COMMENT | RUGABA AGABA | Andrew Mwenda’s “Uganda’s self-destructive impulses” in the Independent Magazine of August 9, 2021 raises interesting perspectives on Uganda’s banking industry and local capital development for social economic transformation.
Whereas he raised various aspects with the regulator, Bank of Uganda, and various equity investors/ shareholders of the commercial banks, we have opportunities even within the current regulatory regime to develop domestic capital, “local” banks, and opportunities for public private partnerships.
For starters, banks do not lend primarily based on size of your assets. They lend based on the cash flows of whatever enterprise you are investing the loan proceeds to. That is why one of the key metrics in a loan appraisal is Debt Service Cover Ratio, which answers the question of how much cash is available for debt service after you have paid operating expenses for your business?
That also explains why banks prefer to lend to government because they know government collects taxes and so will always pay back their cash. Government does not need to deposit the land titles of the Oil Refinery or Entebbe Airport with the banks to borrow from them.

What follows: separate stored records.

/-- The columns lit in a slot with their on-times. -/
def Chip.slotPulses (c : Chip) (g : Grid) (s r : Nat) : List (Nat × Nat) :=
  if c.lampShows then
    ((List.range c.columnsUsed).filter fun p => (c.tile.locator && c.domOn (73 + p / 128)) ||
      (c.groupDrives (p / 128) && (c.enabled 0xa5 || g.scan == 1))).filterMap fun p =>
      let on := c.lampOn g s r p
      if on = 0 then none else some (p, on)
  else []

/-- The domain time at which a slot starts (R235). -/
def slotStart (g : Grid) (s r : Nat) : Nat := g.anchor + ns (4 * (s * g.p / max g.n 1 + r * g.trow))

/-- The domain time at which a slot ends. -/
def slotEnd (g : Grid) (s r : Nat) : Nat := g.anchor + ns (4 * (s * g.p / max g.n 1 + (r + 1) * g.trow))

/-- A slot has started and not ended at the present domain time. -/
def Chip.inSlot (c : Chip) (g : Grid) : Bool :=
  decide (c.lamp.seg < g.n) && decide (slotStart g c.lamp.seg c.lamp.row < c.bell.time) &&
    decide (c.bell.time < slotEnd g c.lamp.seg c.lamp.row)

/-- A slot in progress keeps the pulses of the buffer that was the front when it started (R239). -/
def Chip.holdSlot (c : Chip) : Chip :=
  match c.lamp.grid with
  | some g =>
    if c.inSlot g then c.onLamp fun l => { l with held := some (l.seg, l.row, c.slotPulses g l.seg l.row) } else c
  | none => c

/-! ### Swap (R222, R224) -/

/-- A swap that is not armed is counted; HELD at the first after a performed swap (R224). -/
def Chip.swapHeld (c : Chip) : Chip :=
  let c := c.count Reg.NIMBUS_HELD_CNT
  if c.nim.swapped && !c.nim.heldTold then (c.onNim fun n => { n with heldTold := true }).raise .NIMBUS_HELD else c

/-- An armed swap exchanges front and back and shows its frame; LIMK follows, ILIM_ACT at the first limited frame (R222,
R242). -/
def Chip.swapArmed (c : Chip) : Chip :=
  let c := c.holdSlot
  let c := ((c.put .NIMBUS_STAT_FRONT (1 - c.get .NIMBUS_STAT_FRONT)).put .NIMBUS_STAT_FRAME_SHOWN c.nim.period).count
    Reg.NIMBUS_SWAP_CNT
  let lim := decide (c.nim.limk < 65536)
  let c := (c.put .LAMP_ILIM_STAT_LIMK c.nim.limk).when (lim && !c.nim.limited) fun c => c.raise .LAMP_ILIM_ACT
  let c := c.onTile fun t => { t with shown := c.nim.period % 65536 }
  c.onNim fun n => { n with swapped := true, heldTold := false, limited := lim }

/-- The swap instant (R222): what the decision left is carried out; with the NIMBUS page disabled there is no swap. -/
def Chip.swap (c : Chip) : Chip :=
  if !c.nim.decided then c
  else
    let armed := c.flag .NIMBUS_STAT_ARMED
    let c := (c.put .NIMBUS_STAT_ARMED 0).onNim fun n => { n with decided := false }
    if !armed then c.swapHeld else if c.enabled 0xa0 then c.swapArmed else c

/-- The band of a period (R222): NIMBUS_BAND in Swift mode below the band count, else 0. -/
def Chip.bandInForce (c : Chip) : Nat :=
  let b := c.get .NIMBUS_BAND_BAND
  if c.banding && decide (b < c.bands) then b else 0

/-- The swap of a band is carried out at its band tick, its decision before it (R76, R222). -/
def Chip.bandSwap (c : Chip) : Chip := if c.gridAhead && c.nim.band != 0 then (c.decision.elapseTo c.swapInstant).swap else c

/-- SWAP: the swap instant of the period, unless a step has skipped its tick (R222, R225). -/
def Chip.swapNow (c : Chip) : Chip :=
  if c.nim.band ≠ 0 then c.bandSwap
  else if c.gridAhead && c.nextTick == c.nim.period + 1 then (c.decision.elapseTo c.swapInstant).swap else c

/-- A step from domain time `a` forward to `b` (R225): it makes the decision whose instant it passes over, and a band's swap that it
passes over is left to the next frame tick executed. -/
def Chip.stepOver (c : Chip) (a b : Nat) : Chip :=
  if c.gridAhead then
    let c := c.when (decide (a < c.decideInstant) && decide (c.decideInstant ≤ b)) Chip.decideSwap
    c.when (c.nim.band != 0 && decide (a < c.swapInstant) && decide (c.swapInstant ≤ b)) fun c => c.onNim fun n => { n with band := 0 }
  else c

/-- S is formed from BRIGHT, FADE and DERATE (R212), with its flags (SCALE_FORMING). -/
def Chip.formScale (c : Chip) : Chip :=
  let a := rn32 (dyMul (val32 (c.nat Reg.CORR_BRIGHT)) (val32 c.lamp.factor))
  let s := rn32 (dyMul a.val (val32 (c.nat Reg.WEATHER_DERATE)))
  let c := (c.setNat Reg.CORR_SCALE_CUR (enc32 s.val)).setNat Reg.CORR_FADE_CUR c.lamp.factor
  (c.setNat Reg.CORR_DERATE_CUR (c.nat Reg.WEATHER_DERATE)).setFlags true 0 0 (orFlags a.bits s.bits)

/-- A frame tick n at the pixel engine: a decision that the next tick overtakes is made, a swap still to come is carried out, and the
period of n opens (R222–R225). -/
def Chip.nimbusTick (c : Chip) (n : Nat) : Chip :=
  let c := c.when (c.nim.open_ && c.nim.period + 1 == n) Chip.decideSwap
  let c := c.swap
  let c := ((c.setSlice 0).put .NIMBUS_RX_FRAME n).put .NIMBUS_RX_PIXELS 0
  (c.onNim fun x => { x with
    period := n, open_ := true, decided := false, cause := 0, frameFlags := 0, sum := 0, band := c.bandInForce }).formScale

end Sys2Proof.Machine
end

So the big question for us borrowers is; shall the mortgaged property be able to generate enough cash flows to pay for the loan? Alternatively, even if the loan (secured by the mortgaged property) has been invested in another venture for example a commercial farm or FinTech start-up, shall the enterprise generate enough cash flows to pay off the loan and keep the borrower afloat?

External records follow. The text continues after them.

/-- An accepted frame of the run's sensor accumulates (R258, R259). Answers whether the run is done. -/
def Chip.accumulate (c : Chip) (rows : List (List (List Nat))) : Chip × Bool :=
  let c := (c.put .HALO_ACC_STAT_STATE 2).count Reg.HALO_ACC_DONE
  let c := c.each (List.range (c.accCw * c.accCh)) fun c i =>
    c.each [0, 1, 2] fun c k => c.accAdd (3 * i + k) (c.cellSum rows (i % max c.accCw 1) (i / max c.accCw 1) k)
  let c := c.onHalo fun h => { h with frameAt := c.age }
  if c.nat Reg.HALO_ACC_DONE = c.get .HALO_ACC_FRAMES_FRAMES then
    ((c.put .HALO_ACC_STAT_STATE 3).raise .HALO_RUN_DONE, true)
  else (c, false)

/-! ### Firmware cells to a tile -/

/-- The port and record of an admitted tile by WDN. -/
def Chip.tileOf (c : Chip) (wdn : Nat) : Option (Nat × Dev) :=
  match c.portOfWdn wdn with
  | none => none
  | some n => (c.devWdn n wdn).bind fun d => if d.inService then some (n, d) else none

/-- Registers of a tile are written. -/
def Chip.tileWrite (c : Chip) (n wdn addr : Nat) (words : List Nat) : Chip :=
  c.sendFw n 0 wdn 2 addr 0 (words.flatMap (leBytes 4))

/-- A register of a tile is read. -/
def Chip.tileRead (c : Chip) (n wdn addr k : Nat) : Chip := c.sendFw n 0 wdn 1 addr 0 (leBytes (4 * k) 0)

/-- Memory of a tile is written in cells of 4,096 bytes; answers how many. -/
def Chip.tileBulk (c : Chip) (n wdn addr : Nat) (data : List Byte) : Chip :=
  c.each (List.range ((data.length + 4095) / 4096)) fun c k =>
    c.sendFw n 0 wdn 3 (addr + 4096 * k) 0 ((data.drop (4096 * k)).take 4096)

/-- The port groups of a panel with a used column port (R229): those that have trims. -/
def trimGroups (desc : List Byte) : List Nat :=
  [0, 1, 2, 3].filter fun g => decide (128 * g < 3 * (descSize desc).1 * leNat ((desc.drop 13).take 1))

/-- The trims of a set as the words of LAMP_TRIM of a group. -/
def trimWords (set_ : List Byte) (g : Nat) : List Nat :=
  (List.range 32).map fun k =>
    (List.range 4).foldl (fun a j =>
      a + (if 480 ≤ 128 * g + 4 * k + j then 0 else (listAt set_ (128 * g + 4 * k + j) 0).toNat % 128) * 256 ^ j) 0

/-! ### Plausibility (R262) -/

/-- Magnitude of a binary16 value. -/
def mag16 (h : Nat) : Dy := val16 (h % 32768)

/-- The check of R262 that record e of a set fails, the first in the table's order where it fails several (DESIGN CHOICE, log
entry 187): 1 NONFINITE, 2 DIAG, 3 OFF, 4 OFS; 0 none. -/
def Chip.entryCause (c : Chip) (hs : List Nat) : Nat :=
  let at_ := fun i => listAt hs i 0
  let dmin := val16 (c.get .HALO_LIM_DIAG_DIAG_MIN_OFS_MAX)
  let dmax := val16 (c.get .HALO_LIM_DIAG_DIAG_MAX_OFF_MAX)
  let off := val16 (c.get .HALO_LIM_MISC_DIAG_MAX_OFF_MAX)
  let ofs := val16 (c.get .HALO_LIM_MISC_DIAG_MIN_OFS_MAX)
  if hs.any fun h => !fin16 h then 1
  else if [0, 4, 8].any fun i => !dyLe dmin (val16 (at_ i)) || !dyLe (val16 (at_ i)) dmax then 2
  else if [1, 2, 3, 5, 6, 7].any fun i => !dyLe (mag16 (at_ i)) off then 3
  else if [9, 10, 11].any fun i => !dyLe (mag16 (at_ i)) ofs then 4
  else 0

/-- The first failing entry of a coefficient set, with its check. -/
def Chip.coeffBad (c : Chip) (set_ : List Byte) (entries : Nat) : Option (Nat × Nat) :=
  (List.range entries).findSome? fun e =>
    let hs := (List.range 12).map fun h => leNat ((set_.drop (24 * e + 2 * h)).take 2)
    match c.entryCause hs with
    | 0 => none
    | k => some (k, e)

/-- The first trim byte outside −64 to +63; ROWD bytes are ignored. -/
def trimBad (set_ : List Byte) : Option (Nat × Nat) :=
  ((List.range 480).find? fun p =>
    let t := signOf 8 (listAt set_ p 0).toNat
    decide (t < -64) || decide (63 < t)).map fun p => (5, p)

/-- The check of a set by its kind: 0 COEFF, 1 TRIM. A KIND beyond 1, which the table does not name, acts as TRIM here and
throughout the push (DESIGN CHOICE, log entry 187). -/
def Chip.setBad (c : Chip) (kind : Nat) (set_ : List Byte) (d : Dev) : Option (Nat × Nat) :=
  if kind = 0 then c.coeffBad set_ ((descSize d.desc).1 * (descSize d.desc).2) else trimBad set_

/-! ### The push (R263) -/

/-- Change the push in progress. -/
def Chip.onPush (c : Chip) (f : Push → Push) : Chip := c.onHalo fun h => { h with push := h.push.map f }

/-- The entries of the push in progress. -/
def Chip.pushEntries (c : Chip) : List PushEntry :=
  match c.halo.push with | some p => p.entries | none => []

/-- Keep an entry of the push, and write STATUS, CAUSE and FIRST_BAD into its place in the list. -/
def Chip.putEntry' (c : Chip) (e : PushEntry) : Chip :=
  match c.halo.push with
  | none => c
  | some p =>
    let c := c.onPush fun p => { p with entries := p.entries.map fun x => if x.idx = e.idx then e else x }
    c.gWrite (p.base + 64 * e.idx + 4) (leBytes 1 e.status ++ leBytes 1 e.cause ++ leBytes 2 e.bad)

/-- An entry takes a status, with its cause. -/
def Chip.entryEnds (c : Chip) (e : PushEntry) (status cause bad : Nat) : Chip :=
  let c := c.putEntry' { e with status := status, cause := cause, bad := bad }
  if status = 2 then c.raise .HALO_PUSH_REFUSED else c

/-- Entry `i` of the list at `base`, as read. -/
def Chip.readEntry (c : Chip) (base i : Nat) : PushEntry :=
  let a := base + 64 * i
  { idx := i, wdn := c.gLe a 2, kind := c.gLe (a + 2) 1, flags := c.gLe (a + 3) 1, src := c.gLe (a + 8) 8, status := 0, cause := 0
    bad := 0, bank := 2, cfg := 0, waits := 0, armed := false, mark := (0, 0), gotBank := none, gotTicks := [] }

However, these technicalities aside, there are options within the current financial regulatory regime that we can explore to build private capital and affordable credit for social economic transformation.
We have the `Tier 4 Microfinance Institutions Act And Money Lenders Act, 2016’, which allows Ugandans to pool together resources and invest jointly in all sorts of asset classes including real estate, government bonds, mutual funds, company stocks, and even small medium enterprises. In these Microfinance institutions (mainly SACCOs), members do borrow the pooled funds at much lower interest rates and better loan security terms than your typical commercial bank because of the social networks within these financial vehicles.